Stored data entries

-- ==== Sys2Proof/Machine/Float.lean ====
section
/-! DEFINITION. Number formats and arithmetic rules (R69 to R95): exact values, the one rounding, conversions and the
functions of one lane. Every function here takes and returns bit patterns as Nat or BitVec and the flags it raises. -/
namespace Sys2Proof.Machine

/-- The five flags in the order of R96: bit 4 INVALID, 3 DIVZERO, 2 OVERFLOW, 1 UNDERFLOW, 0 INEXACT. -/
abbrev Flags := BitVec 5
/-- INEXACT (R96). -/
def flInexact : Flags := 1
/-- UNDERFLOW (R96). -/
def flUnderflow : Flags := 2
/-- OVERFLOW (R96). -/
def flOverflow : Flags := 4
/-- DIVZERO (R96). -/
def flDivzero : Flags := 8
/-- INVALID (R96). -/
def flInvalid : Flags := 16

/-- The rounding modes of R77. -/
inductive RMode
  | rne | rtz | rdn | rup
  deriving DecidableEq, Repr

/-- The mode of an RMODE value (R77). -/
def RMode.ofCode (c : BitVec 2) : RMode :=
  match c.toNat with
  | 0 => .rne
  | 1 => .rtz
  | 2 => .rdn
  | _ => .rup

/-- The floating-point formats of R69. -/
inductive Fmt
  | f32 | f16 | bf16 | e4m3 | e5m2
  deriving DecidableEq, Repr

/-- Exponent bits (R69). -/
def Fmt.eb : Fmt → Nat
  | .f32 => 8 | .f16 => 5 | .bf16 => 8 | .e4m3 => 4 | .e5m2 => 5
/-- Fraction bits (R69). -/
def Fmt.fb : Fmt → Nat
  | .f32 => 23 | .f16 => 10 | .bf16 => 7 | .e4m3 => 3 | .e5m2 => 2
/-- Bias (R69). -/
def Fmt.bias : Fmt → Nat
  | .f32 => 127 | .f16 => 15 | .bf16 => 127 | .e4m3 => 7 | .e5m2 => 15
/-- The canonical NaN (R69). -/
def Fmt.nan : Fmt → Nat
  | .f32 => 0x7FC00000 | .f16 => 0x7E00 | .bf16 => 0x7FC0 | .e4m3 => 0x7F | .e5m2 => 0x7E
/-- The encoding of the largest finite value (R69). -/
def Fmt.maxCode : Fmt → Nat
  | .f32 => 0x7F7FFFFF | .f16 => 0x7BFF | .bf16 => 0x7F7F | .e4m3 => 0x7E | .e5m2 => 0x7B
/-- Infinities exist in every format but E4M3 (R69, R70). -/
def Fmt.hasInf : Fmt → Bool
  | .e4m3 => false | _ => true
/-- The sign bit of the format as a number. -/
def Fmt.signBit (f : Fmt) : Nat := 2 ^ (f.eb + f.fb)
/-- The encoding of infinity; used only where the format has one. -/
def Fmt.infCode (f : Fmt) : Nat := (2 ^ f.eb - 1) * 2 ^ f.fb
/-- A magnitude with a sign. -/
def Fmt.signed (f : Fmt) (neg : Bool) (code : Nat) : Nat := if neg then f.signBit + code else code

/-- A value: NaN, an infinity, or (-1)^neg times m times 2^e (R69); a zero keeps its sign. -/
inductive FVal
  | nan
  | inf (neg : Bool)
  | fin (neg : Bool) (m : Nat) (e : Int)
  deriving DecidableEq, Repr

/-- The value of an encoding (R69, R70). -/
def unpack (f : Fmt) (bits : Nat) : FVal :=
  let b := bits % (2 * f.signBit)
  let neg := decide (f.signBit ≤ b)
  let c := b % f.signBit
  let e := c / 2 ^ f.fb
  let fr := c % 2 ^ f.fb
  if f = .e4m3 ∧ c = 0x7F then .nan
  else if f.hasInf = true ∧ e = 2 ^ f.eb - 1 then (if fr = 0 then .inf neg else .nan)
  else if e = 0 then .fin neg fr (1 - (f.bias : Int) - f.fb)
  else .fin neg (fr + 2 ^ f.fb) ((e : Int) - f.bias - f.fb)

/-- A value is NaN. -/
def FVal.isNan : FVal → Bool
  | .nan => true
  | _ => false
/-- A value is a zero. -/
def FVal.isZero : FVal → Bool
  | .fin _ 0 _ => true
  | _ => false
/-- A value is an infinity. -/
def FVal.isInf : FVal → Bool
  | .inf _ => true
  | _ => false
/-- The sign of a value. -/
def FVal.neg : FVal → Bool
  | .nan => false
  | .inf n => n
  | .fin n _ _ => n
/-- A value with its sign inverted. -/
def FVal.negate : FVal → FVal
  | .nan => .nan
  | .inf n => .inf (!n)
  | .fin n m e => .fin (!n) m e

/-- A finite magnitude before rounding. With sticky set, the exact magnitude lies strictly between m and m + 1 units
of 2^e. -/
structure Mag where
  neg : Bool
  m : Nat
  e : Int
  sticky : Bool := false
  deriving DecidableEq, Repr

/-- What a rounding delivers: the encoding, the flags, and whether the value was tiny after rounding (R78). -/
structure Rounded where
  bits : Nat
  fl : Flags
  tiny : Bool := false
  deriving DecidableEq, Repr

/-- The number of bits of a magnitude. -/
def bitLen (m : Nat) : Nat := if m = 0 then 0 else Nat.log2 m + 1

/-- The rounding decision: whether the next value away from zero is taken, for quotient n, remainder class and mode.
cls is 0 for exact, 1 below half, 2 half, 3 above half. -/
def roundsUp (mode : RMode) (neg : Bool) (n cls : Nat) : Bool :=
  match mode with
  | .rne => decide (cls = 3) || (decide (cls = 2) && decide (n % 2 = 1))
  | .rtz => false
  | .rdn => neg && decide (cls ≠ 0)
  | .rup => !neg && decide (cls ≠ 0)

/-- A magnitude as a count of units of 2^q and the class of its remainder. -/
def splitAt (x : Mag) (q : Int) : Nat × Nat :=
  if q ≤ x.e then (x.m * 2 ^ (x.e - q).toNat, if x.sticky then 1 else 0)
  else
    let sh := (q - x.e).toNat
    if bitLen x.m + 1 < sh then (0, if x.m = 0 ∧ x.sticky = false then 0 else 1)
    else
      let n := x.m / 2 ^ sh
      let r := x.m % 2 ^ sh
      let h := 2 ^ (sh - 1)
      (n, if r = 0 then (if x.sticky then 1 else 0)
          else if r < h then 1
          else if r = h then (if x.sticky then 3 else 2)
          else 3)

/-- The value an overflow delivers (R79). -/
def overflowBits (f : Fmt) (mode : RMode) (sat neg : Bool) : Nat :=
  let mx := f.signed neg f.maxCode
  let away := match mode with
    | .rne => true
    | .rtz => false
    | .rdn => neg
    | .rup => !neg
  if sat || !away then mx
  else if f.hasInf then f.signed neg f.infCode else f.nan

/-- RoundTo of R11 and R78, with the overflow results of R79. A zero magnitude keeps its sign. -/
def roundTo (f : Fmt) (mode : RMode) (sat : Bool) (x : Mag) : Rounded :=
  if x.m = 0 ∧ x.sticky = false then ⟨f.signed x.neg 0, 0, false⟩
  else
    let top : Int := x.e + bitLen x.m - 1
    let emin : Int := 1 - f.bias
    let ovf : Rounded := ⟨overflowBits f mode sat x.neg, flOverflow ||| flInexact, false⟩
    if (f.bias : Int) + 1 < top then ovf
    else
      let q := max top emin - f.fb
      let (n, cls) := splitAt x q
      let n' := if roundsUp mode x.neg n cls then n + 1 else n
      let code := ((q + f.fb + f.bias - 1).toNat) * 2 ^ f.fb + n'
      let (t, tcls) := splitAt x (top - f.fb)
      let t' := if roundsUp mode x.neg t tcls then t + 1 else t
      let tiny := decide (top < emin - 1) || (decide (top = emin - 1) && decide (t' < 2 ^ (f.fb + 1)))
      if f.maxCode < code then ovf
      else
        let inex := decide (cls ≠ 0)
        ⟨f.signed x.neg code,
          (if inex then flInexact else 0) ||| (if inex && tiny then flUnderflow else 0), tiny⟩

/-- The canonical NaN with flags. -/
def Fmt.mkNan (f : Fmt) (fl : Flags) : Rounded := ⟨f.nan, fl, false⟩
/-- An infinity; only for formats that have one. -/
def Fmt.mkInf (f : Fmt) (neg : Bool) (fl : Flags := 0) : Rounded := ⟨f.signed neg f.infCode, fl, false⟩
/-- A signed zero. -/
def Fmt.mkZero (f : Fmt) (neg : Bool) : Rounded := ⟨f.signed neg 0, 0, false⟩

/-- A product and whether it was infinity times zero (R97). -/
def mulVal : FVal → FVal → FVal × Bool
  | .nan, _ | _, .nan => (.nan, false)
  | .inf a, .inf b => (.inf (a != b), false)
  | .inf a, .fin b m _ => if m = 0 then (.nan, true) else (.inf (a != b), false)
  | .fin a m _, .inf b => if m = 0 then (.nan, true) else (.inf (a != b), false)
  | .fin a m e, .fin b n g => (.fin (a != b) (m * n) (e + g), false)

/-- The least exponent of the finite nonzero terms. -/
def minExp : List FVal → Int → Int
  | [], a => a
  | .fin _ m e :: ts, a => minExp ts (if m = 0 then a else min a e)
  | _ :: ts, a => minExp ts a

Aim of the exercise
Your task is to reproduce exactly the lines that begin at the line containing "def Fmt.mkNan (f" and end at the final line of the data above.

Completed exercise
def Fmt.mkNan (f : Fmt) (fl : Flags) : Rounded := ⟨f.nan, fl, false⟩
/-- An infinity; only for formats that have one. -/
def Fmt.mkInf (f : Fmt) (neg : Bool) (fl : Flags := 0) : Rounded := ⟨f.signed neg f.infCode, fl, false⟩
/-- A signed zero. -/
def Fmt.mkZero (f : Fmt) (neg : Bool) : Rounded := ⟨f.signed neg 0, 0, false⟩

/-- A product and whether it was infinity times zero (R97). -/
def mulVal : FVal → FVal → FVal × Bool
  | .nan, _ | _, .nan => (.nan, false)
  | .inf a, .inf b => (.inf (a != b), false)
  | .inf a, .fin b m _ => if m = 0 then (.nan, true) else (.inf (a != b), false)
  | .fin a m _, .inf b => if m = 0 then (.nan, true) else (.inf (a != b), false)
  | .fin a m e, .fin b n g => (.fin (a != b) (m * n) (e + g), false)

/-- The least exponent of the finite nonzero terms. -/
def minExp : List FVal → Int → Int
  | [], a => a
  | .fin _ m e :: ts, a => minExp ts (if m = 0 then a else min a e)
  | _ :: ts, a => minExp ts a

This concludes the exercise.